Stories gathered in this upcoming project will also be shared at a similar event, the details of which will be announced later.

Pilots part of urban well-being initiative

Auricle is one of several prototypes the city is testing as part of Recover: Edmonton's Urban Wellness Plan.

Recover was created in 2017 around the time when plans were under consideration to turn the old remand centre into a centralized service hub for those experiencing homelessness. Recover found that wasn't the right approach.
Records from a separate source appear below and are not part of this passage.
-- ==== Sys2Proof/Machine/SenseOps.lean ====
section
/-!
DEFINITION. Shared operations of the converter banks, the window monitors and the thermal manager
(08_sensing_and_thermal.md), with the registers that conversions feed.
-/
namespace Sys2Proof.Machine

/-! ### Inputs (R333–R339) -/

/-- The converters of a bank that are in service: `prec` false for FADC0–3, true for PADC0–1 (R338). -/
def State.bankLeft (s : State) (prec : Bool) : List Nat :=
  (if prec then [4, 5] else [0, 1, 2, 3]).filter fun c => !s.bit (flag Reg.BANK_STATUS c)

/-- Slot `e` of the scan table (R345). -/
def State.slotBits (s : State) (e : Nat) : Nat := s.rdN (Reg.ScanTab_ENTRY (e / 128) (e % 128))

/-- The enabled slots in use, of a bank (R340). -/
def State.slotsOf (s : State) (prec : Bool) : List Nat :=
  ((List.range (s.rdN Reg.SCAN_LEN)).map s.slotBits).filter fun v =>
    decide (v / 32768 = 1) && decide (v / 16384 % 2 = if prec then 1 else 0)

/-- Conversions that slots ask for in a round: 2^OVS each (R341) (log entry 91: DESIGN CHOICE). -/
def slotUse (l : List Nat) : Nat := l.foldl (fun t v => t + 2 ^ (v / 4096 % 4)) 0

/-- The input belongs to the reserved fast schedule (R336). -/
def State.reservedFast (s : State) (i : Nat) : Bool :=
  decide (i = 0) || (decide (18 ≤ i) && decide (i ≤ 77)) || decide (i = 94) || decide (i = 95) || decide (i = s.rdN Reg.STORE_INPUT) ||
    ((List.range 4).any fun r => s.rdN (Reg.VIN_INPUT r) = i) ||
    (decide (s.fld Bit.TALLY_CTRL_IN_SRC = 1) && (decide (s.rdN Reg.IN_V_INPUT = i) || decide (s.rdN Reg.IN_I_INPUT = i)))

/-- The input belongs to the reserved precision schedule: 78–89 for each enabled sensor (R336). -/
def State.reservedPrec (s : State) (i : Nat) : Bool :=
  (decide (90 ≤ i) && decide (i ≤ 95)) || (decide (78 ≤ i) && decide (i < 90) && s.bit (Bit.TS_CTRL_ENABLE (i - 77)))

/-- The reserved schedule of a bank. -/
def State.reserved (s : State) (prec : Bool) (i : Nat) : Bool := if prec then s.reservedPrec i else s.reservedFast i

/-- An entry of the table in effect, enabled and of a bank (R340, R342, R345). -/
def State.entryOf (s : State) (prec : Bool) (e : Nat) : Bool :=
  let v := s.rdN (Reg.scTab e)
  decide (e < s.rdN Reg.scLen) && decide (v / 32768 = 1) && decide (v / 16384 % 2 = if prec then 1 else 0)

/-- The inputs that the table in effect names for a bank. -/
def State.entryInputs (s : State) (prec : Bool) : List Nat :=
  ((List.range 256).filter (s.entryOf prec)).map fun e => s.rdN (Reg.scTab e) % 128

/-- A bank converts entries in this round: the fast bank with all four converters, the precision bank with both, or with one in an
even-numbered round (R339) (log entry 91: DESIGN CHOICE). -/
def State.entriesRun (s : State) (prec : Bool) : Bool :=
  let n := (s.bankLeft prec).length
  if prec then decide (n = 2) || (decide (n = 1) && decide (s.rd Reg.scCount % 2 = 0)) else decide (n = 4)

/-- The place of a bank in the registers of the round. -/
def bankNo (prec : Bool) : Nat := if prec then 1 else 0

/-- The entry that a bank converts next in the round in progress (R340). -/
def State.nextEntry (s : State) (prec : Bool) : Option Nat :=
  if s.on Reg.scanRound && s.entriesRun prec then
    (List.range 256).find? fun e => decide (s.rdN (Reg.scNext (bankNo prec)) ≤ e) && s.entryOf prec e
  else none

/-- What converts input `i` has no converter left, or is an entry of the fast bank with one of its converters caged: it reads 0x8000
(R339). -/
def State.inputLost (s : State) (i : Nat) : Bool :=
  let dead := fun (p : Bool) => (s.bankLeft p).isEmpty
  let named := fun (p : Bool) => s.reserved p i || (s.entryInputs p).contains i
  (dead false && (dead true || (named false && !named true))) || (dead true && named true && !named false) ||
    (decide ((s.bankLeft false).length < 4) && (s.entryInputs false).contains i && !s.reservedFast i && !s.reservedPrec i)

/-! ### Publishing a result (R335, R337) and what it feeds -/

/-- The input voltage of a rail (R51, R52): the last valid quantity of VIN_INPUT since the reset; the clamp source is raised once at the
start of each interval in which VIN_INPUT reads 0x8000. -/
def State.vinTake (s : State) (r : Nat) : State :=
  let i := s.rdN (Reg.VIN_INPUT r)
  let last := s.rd (Reg.inLast i)
  let t := if last = -32768 then s.wr (Reg.rlVinSeen r) 0 else (s.wr (Reg.rlVin r) (s.quantityOf i last)).wr (Reg.rlVinSeen r) 1
  if s.resultValid i then t.wr (Reg.rlVinBad r) 0
  else if t.on (Reg.rlVinBad r) then t
  else (t.wr (Reg.rlVinBad r) 1).raise (64 + r)

/-- The rails whose VIN_INPUT is `i` take its result. -/
def State.railVin (s : State) (i : Nat) : State := forUnits 4 (fun r t => if t.rdN (Reg.VIN_INPUT r) = i then t.vinTake r else t) s

/-- VOUT_MV of a rail follows its sense input every 10 µs, rounded down to mV, with telemetry and the pit log's extremes
(02_converter_core.md R46; 11_shaft_and_pit_log.md R475; log entry 118: DESIGN CHOICE). -/
def State.railSense (s : State) (r : Nat) : State :=
  let at10 := s.now / 10000 + 1
  if s.rd (Reg.rlSampleAt r) = at10 ∨ s.resultValid (18 + r) = false then s
  else
    let mv := satU 16 (s.rd (Reg.RESULT (18 + r)) * 1600 * 10000 / (32768 * s.rd (Reg.SENSE_GAIN r)))
    let t := ((s.wr (Reg.rlSampleAt r) at10).wr (Reg.VOUT_MV r) mv).record 17 (telemetryRecord s.timebase (0x2000 + r) 0x1E mv)
    if 2 ≤ t.railSt r ∧ t.railSt r ≤ 4 ∧ t.bit (rlMoving r) = false ∧ t.marginOf r = 0 then
      (t.stageMin (0x130 + 2 * r) mv).stageMax (0x138 + 2 * r) mv
    else t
"Nobody said a big wellness centre was going to help," said Recover project manager Sue Holdsworth. "So we went back to council after a year and said 'Sorry, we didn't work on a wellness centre. Instead, we dove into this research, and we experimented with smaller solution ideas that emerged from the research.'"

While it was initially meant as a one-year project, city council extended Recover's mandate for four years to 2022, with $1 million in funding. This year, the Community Safety and Well-being Strategy is funding Recover, with a base budget of $350,000.

Another prototype project InWithForward is doing this year as part of Recover is Soloss, which works with people in encampments. The aim of that project is to help people process feelings of grief and loss through creative expression.

Holdsworth said the city was able to learn a lot from Auricle's 2021 prototype at Alberta Avenue, with one of the takeaways being that social factors influence people's well-being more than material or environmental ones.

The transit-oriented Auricle project complements other city initiatives around transit safety, including a QR-code-accessible survey that's being piloted at Churchill, Belvedere, Century Park, and Stadium stations.

"The reason we want to do it in transit is because we're trying to align our work with city priorities, and safety tends to be thought of largely as absence of threat," Holdsworth said. "But it's about more than that, it's also about the presence of connection."

She doesn't know what the research will yield, but collecting the information in this way has great potential, she suggested.

"It's a different kind of data we're going to be collecting, a different way of engaging Edmontonians, hopefully reaching out to people that are left out of other datasets."

Correction: This story has been updated to reflect that Soloss is ongoing.